Hi Amit,Yes you are right.
(Please always Cc: everyone who commented on previous versions of the
series.)
On 28/01/2019 06:58, Amit Daniel Kachhap wrote:
When pointer authentication is supported, a guest may wish to use it.
This patch adds the necessary KVM infrastructure for this to work, with
a semi-lazy context switch of the pointer auth state.

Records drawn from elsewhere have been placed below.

-- ==== Sys2Proof/Machine/Engines.lean ====
section
/-! DEFINITION. The asynchronous engines: copies, gathers, weight loads and collectives from issue to completion, and the
wait on their counters (06 R144 to R147, 09 R226 to R233, 10 R258 to R260, 15 R354, 16 R376 to R379). A copy's units are
read and land apart; what is left of it, and any other operation, is performed in one step, its completion (log 8). -/

namespace Sys2Proof.Machine

/-! ### Issue (R227, R228) -/

/-- A buffer held by a migration (R372). -/
def State.bufferHeld (s : State) (ctx idx : Nat) : Bool :=
  let c := s.ctx ctx
  c.mbusy && fld c.mbuf 0 10 == idx

/-- Step 1 of R227: the token is pending, or the class counter is full. -/
def asyncBusy (f : Sheaf) (cls token : Nat) : Bool :=
  f.tokens.any (fun p => p.1 == token) || decide (63 ≤ f.counter cls)

/-- Where the group entry stands that a rank word names: die, die physical address. -/
def State.groupPlace (s : State) (ctx : Nat) (r : DWord) : Nat × Nat :=
  let c := s.ctx ctx
  (fld c.grpBase 56 2, fld c.grpBase 0 54 + 16 * fld r 32 8)

/-- An electing thread and the rest of its sub-sheaf's issue stay before the group: the threads of its home sheaf and of the
ones after it (R258; DEDUCED, log 20). -/
def State.waitFrom (s : State) (iss : Issue) (t : Team) (sheaf : Nat) : State :=
  s.mapIssue (fun i => { i with waiting := i.waiting ++ iss.tids.filter (fun x => decide (sheaf ≤ x / t.width)) })

/-- What the checks of an asynchronous word read: the descriptors of its buffers and, of a COLL, the entry of a group of its table
(R110, R376, R381). -/
def State.noteChecks (s : State) (ctx : Nat) (buffers : List Nat) (rank : Option DWord) : State :=
  let s := match rank with
    | some r =>
      let group := s.groupPlace ctx r
      if fld r 32 8 < fld (s.ctx ctx).grpN 0 9 then s.homeTouch (secOf (dpaLoc group.1 group.2)) else s
    | none => s
  buffers.foldl (fun s b => s.noteDesc ctx b) s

Pointer authentication feature is only enabled when VHE is built
into the kernel and present into CPU implementation so only VHE code
paths are modified.
When we schedule a vcpu, we disable guest usage of pointer
authentication instructions and accesses to the keys. While these are
disabled, we avoid context-switching the keys. When we trap the guest
trying to use pointer authentication functionality, we change to eagerly
context-switching the keys, and enable the feature. The next time the
vcpu is scheduled out/in, we start again.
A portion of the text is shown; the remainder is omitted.